ASSIGNED TASK:
After locating the line that contains "refine ⟨fun h => ?_, fun i" in the data below, set down exactly that line and each one after it through the line that contains "omega), if_pos hi]", and nothing more.

DATA SHOWN Block Start

theorem registerWrite_ring {w : HubWrite} {s : State} {n q k : Nat} (h : s.firmwareRuns = true ∨ w.host = true ∧ s.cfg.recordOk = true)
    (hn : n < 8) (hq : q < 64) (hk : k < 4096) (ho : w.off = 0x2000000 + 0x400000 * n + 0x10000 * q + 0x8000 + 8 * k) :
    exec (.registerWrite w) s = .next (s.modQueue n q fun x => { x with ring := Table.put x.ring 0 k w.val }) := by
  have hp : placeOf w.off = .queue n q (0x8000 + 8 * k) := by
    rw [show w.off = 0x2000000 + 0x400000 * n + 0x10000 * q + (0x8000 + 8 * k) by omega]
    exact placeOf_queue hn hq (by omega) (by omega)
  rw [registerWrite_shared h hp rfl rfl rfl]
  exact congrArg _ (State.writeQueue_ring n q k w.val (h.elim State.recordOk_of_firmwareRuns fun h => h.2))

theorem State.applyLater_partPage (n : Nat) (v : Word) (s : State) (hn : n < 8) (hl : s.hub.later = []) :
    let low := (v.extractLsb' 0 32).toNat
    let at_ (k : Nat) : State := (s.writeLater (0x100000 + 0x10000 * n + k) v).applyLater
    at_ 0x08 = (s.modPart n fun p => { p with linkmode := v.extractLsb' 0 2 }) ∧
    at_ 0x10 = (s.modPart n fun p => { p with ageLimit := max 10 (min 1000000 low) }) ∧
    at_ 0x18 = (s.modPart n fun p => { p with resLimit := max 10 (min 1000000 low) }) ∧
    at_ 0x20 = (s.modPart n fun p => { p with urgLimit := max 1 (min 10000 low) }) ∧
    at_ 0x40 = (s.modPart n fun p => { p with crbase := v &&& 0x000F_FFFF_FFFF_FFF0#64 }) ∧
    (∀ k ≤ 8, v.extractLsb' 0 17 = BitVec.ofNat 17 (2 ^ (8 + k)) → at_ 0x48 = (s.modPart n fun p => { p with crsize := 2 ^ (8 + k) })) ∧
    (s.writeLater 0x10048 v).applyLater = (s.modJoin fun j => { j with hold := low }) := by
  have hp {k : Nat} (hk : k < 0x10000) (h8 : k % 8 = 0) := State.applyLater_part v hl hn hk h8
  dsimp only
  rw [hp (k := 0x08) (by decide) rfl, hp (k := 0x10) (by decide) rfl, hp (k := 0x18) (by decide) rfl, hp (k := 0x20) (by decide) rfl,
    hp (k := 0x40) (by decide) rfl, hp (k := 0x48) (by decide) rfl, State.applyLater_writeLater _ v hl, ← bits_eq_extractLsb']
  refine ⟨?_, rfl, rfl, rfl, ?_, fun k hk h => State.writePart_crsize hk h, rfl⟩
  · simp only [State.writePart, ofNat_bits]
  · simp only [State.writePart, ofNat_bits_crbase]

/-! ## A cell after a reset of its partition (27 R463, log 58) -/

theorem Ctx.emptied_dropWork (x : Ctx) : x.dropWork.emptied.hold = .finished ∧ x.dropWork.emptied.dq = [] ∧ x.dropWork.emptied.vq = [] ∧
    x.dropWork.emptied.chan = [] ∧ x.dropWork.emptied.flights = [] ∧ x.dropWork.emptied.ops = [] ∧
    x.dropWork.emptied.tokens = List.replicate 16 0 ∧ x.dropWork.emptied.cut = none := ⟨rfl, rfl, rfl, rfl, rfl, rfl, rfl, rfl⟩

theorem Cell.resetImage_none {l : Cell} (free : Bool) (h : l.shadow = none) : l.resetImage free = l := by
  simp only [Cell.resetImage, h]

theorem Cell.resetImage_power {l : Cell} {i : Image} (free : Bool) (h : l.shadow = some i) (hp : i.power = true) :
    l.resetImage free = { l with shadow := some { i with a := i.a.dropWork.emptied, b := i.b.dropWork.emptied } } := by
  simp only [Cell.resetImage, h, hp, if_true]

theorem Cell.resetImage_parked {l : Cell} {i : Image} (free : Bool) (h : l.shadow = some i) (hp : i.power = false) :
    l.resetImage free = { l with shadow := none, cb := if free then i.cb else l.cb } := by
  simp only [Cell.resetImage, h, hp, Bool.false_eq_true, if_false]

theorem State.resetPart_cells {s : State} {part n : Nat} (hn : n ∈ s.cellsOf part) :
    ((s.cell n).shadow = none → ((s.resetPart part).cell n).shadow = none ∧ ((s.resetPart part).cell n).cb = (s.cell n).cb) ∧
      ∀ i, (s.cell n).shadow = some i →
        (i.power = true → ∃ j, ((s.resetPart part).cell n).shadow = some j ∧ j.power = true ∧ j.cb = i.cb ∧ j.a.hold = .finished ∧
          j.b.hold = .finished) ∧
        (i.power = false → ((s.resetPart part).cell n).shadow = none ∧
          ((s.resetPart part).cell n).cb = if s.cellFree n then i.cb else (s.cell n).cb) := by
  rw [State.cell_resetPart hn]
  refine ⟨fun h => ?_, fun i hi => ⟨fun hp => ?_, fun hp => ?_⟩⟩
  · rw [Cell.resetImage_none _ h]
    exact ⟨h, rfl⟩
  · rw [Cell.resetImage_power _ hi hp]
    exact ⟨_, rfl, hp, rfl, rfl, rfl⟩
  · rw [Cell.resetImage_parked _ hi hp]
    exact ⟨rfl, rfl⟩

/-- A checksum retry of a link of the hub counts 16 against the cell (26 R455). -/
theorem hubLinkChecksumRetry_run {cell : Nat} (s : State) (h : cell < 256) :
    exec (.hubLinkChecksumRetry cell) s = .next (s.suspect cell 16) := by
  simp [execHubLinkChecksumRetry, cellCount, h]

/-! ## The statement -/

/-- Settles O50, clause by clause: firmware's guard, modes, records, the window, then partitions and the device; a reset by its fold
over the cells of the partition. -/
theorem registerAndPartitionSteps : Obligations.RegisterAndPartitionSteps := by
  unfold Obligations.RegisterAndPartitionSteps
  refine ⟨fun i s => firmwareStep_off, fun cell v s hc hf => ?mode, fun cell m s hm => ?held,
    fun cell v s => reliabilityStateWrite_run v, fun w s => ?window, fun n v s => State.applyLater_partPage n v s,
    fun part s hf => ⟨⟨_, partitionReset_run part hf, ?reset⟩, ⟨_, capabilityFault_run part hf, ?fault⟩⟩,
    fun part s hf => ⟨partitionReset_run part hf, capabilityFault_run part hf⟩,
    fun cell part s hf hc hd hm => ⟨_, cellRepartition_run hf hc hd hm, ?move⟩,
    fun p s hf hp hd hi hc => ⟨_, partitionCreation_run hf hp hd hi hc, ?create⟩,
    fun cell s hf ht hc => ⟨_, leaveTenant_run hf ht hc, ?leave⟩, fun cfg s => ⟨_, rfl, ?device⟩, fun cell s => hubLinkChecksumRetry_run s⟩
  case mode =>
    have hrun := cellmodeWrite_run v hc hf
    refine ⟨fun h => ?_, fun h hi => ?_, fun h hi => ?_⟩
    · rw [hrun, if_pos h]
      rfl
    · rw [hrun, if_neg (by omega), if_pos hi]
      simp only [Cell.setMode_of_lt _ h]
      rfl
    · rw [hrun, if_neg (by omega), if_neg (by simp [hi])]
      rfl
  case held =>
    refine ⟨fun hi => ?_, fun hi => ?_⟩
    · simp [execCellmodeHeldApply, hm, hi, Cell.setMode_eq]
    · simp [execCellmodeHeldApply, hm, hi]
  case window =>
    refine ⟨registerWrite_refused, fun hw hf c hc => ?_,
      fun hw hf n hn => ⟨registerWrite_ptroot hw hf hn, fun k => registerWrite_partLater hw hf hn⟩,
      fun hw hf h1 h2 h8 => registerWrite_later hw hf (placeOf_join h1 h2 h8) rfl,
      fun h n hn => registerWrite_crrd h hn, fun h n hn q hq k => registerWrite_ring h hn hq⟩
    rw [registerWrite_firmware hw hf, State.firmwareWrite_counter w.val hc]
  case reset =>
    refine ⟨?_, ?_, fun n => State.resetPart_cells, fun n hn h => ⟨_, State.failureOf_resetPart hn h, rfl, rfl⟩, fun c hc => ?_⟩
    · rw [State.part_resetPart]
      rfl
    · rw [State.part_resetPart]
      rfl
    · rw [State.ctx_resetPart hc]
      exact Ctx.emptied_dropWork _
  case fault =>
    rw [State.resetPart_replies]
    exact ⟨rfl, rfl⟩
  case move =>
    obtain ⟨hp, hcache⟩ := s.cell_moveCell cell part
    refine ⟨hp, hcache, fun k => ?_⟩
    rw [State.ctx_moveCell s part (c := ⟨cell, k⟩) rfl]
    exact ⟨rfl, rfl, rfl, Ctx.moved_str _ part⟩
  case create =>
    obtain ⟨hparts, hdebug⟩ := State.moveCells_hub p.cells p.part
      ((s.modPart p.part fun x => x.created p.tenant).modHub fun h => { h with debug := Table.set h.debug p.part 0 })
    have hpart : ((s.modPart p.part fun x => x.created p.tenant).part p.part) = (s.part p.part).created p.tenant := by simp
    refine ⟨?_, ?_, ?_, fun n hn => State.part_moveCells (.inl hn)⟩
    · rw [State.part, hparts]
      exact congrArg Partition.defined hpart
    · rw [State.part, hparts]
      exact congrArg Partition.tenant hpart
    · rw [hdebug]
      exact Table.get_set_same _ _ _ _
  case leave =>
    rw [State.cell_leaveTenant]
    refine ⟨rfl, rfl, rfl, rfl, rfl, rfl, fun k => ?_, fun i r hi h => State.failureOf_leaveTenant hi h⟩
    rw [State.ctx_leaveTenant s (c := ⟨cell, k⟩) rfl]
    exact ⟨rfl, rfl⟩
  case device =>
    refine ⟨rfl, rfl, rfl, rfl, rfl, fun h => if_pos h, rfl, rfl, fun n hn => ?_⟩
    have hcell : Table.get ((List.range cellCount).map fun n => (n, cellAfter cfg n)) Cell.init n = cellAfter cfg n :=
      Table.get_map_pair _ (cellAfter cfg) Cell.init (List.mem_range.mpr hn)
    exact ⟨(congrArg Cell.state hcell).trans (cellAfter_state cfg n), (congrArg Cell.ab hcell).trans (cellAfter_ab cfg n)⟩

end Sys2Proof.Machine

DATA SHOWN Block End

WORKED SOLUTION:
  refine ⟨fun h => ?_, fun i hi => ⟨fun hp => ?_, fun hp => ?_⟩⟩
  · rw [Cell.resetImage_none _ h]
    exact ⟨h, rfl⟩
  · rw [Cell.resetImage_power _ hi hp]
    exact ⟨_, rfl, hp, rfl, rfl, rfl⟩
  · rw [Cell.resetImage_parked _ hi hp]
    exact ⟨rfl, rfl⟩

/-- A checksum retry of a link of the hub counts 16 against the cell (26 R455). -/
theorem hubLinkChecksumRetry_run {cell : Nat} (s : State) (h : cell < 256) :
    exec (.hubLinkChecksumRetry cell) s = .next (s.suspect cell 16) := by
  simp [execHubLinkChecksumRetry, cellCount, h]

/-! ## The statement -/

/-- Settles O50, clause by clause: firmware's guard, modes, records, the window, then partitions and the device; a reset by its fold
over the cells of the partition. -/
theorem registerAndPartitionSteps : Obligations.RegisterAndPartitionSteps := by
  unfold Obligations.RegisterAndPartitionSteps
  refine ⟨fun i s => firmwareStep_off, fun cell v s hc hf => ?mode, fun cell m s hm => ?held,
    fun cell v s => reliabilityStateWrite_run v, fun w s => ?window, fun n v s => State.applyLater_partPage n v s,
    fun part s hf => ⟨⟨_, partitionReset_run part hf, ?reset⟩, ⟨_, capabilityFault_run part hf, ?fault⟩⟩,
    fun part s hf => ⟨partitionReset_run part hf, capabilityFault_run part hf⟩,
    fun cell part s hf hc hd hm => ⟨_, cellRepartition_run hf hc hd hm, ?move⟩,
    fun p s hf hp hd hi hc => ⟨_, partitionCreation_run hf hp hd hi hc, ?create⟩,
    fun cell s hf ht hc => ⟨_, leaveTenant_run hf ht hc, ?leave⟩, fun cfg s => ⟨_, rfl, ?device⟩, fun cell s => hubLinkChecksumRetry_run s⟩
  case mode =>
    have hrun := cellmodeWrite_run v hc hf
    refine ⟨fun h => ?_, fun h hi => ?_, fun h hi => ?_⟩
    · rw [hrun, if_pos h]
      rfl
    · rw [hrun, if_neg (by omega), if_pos hi]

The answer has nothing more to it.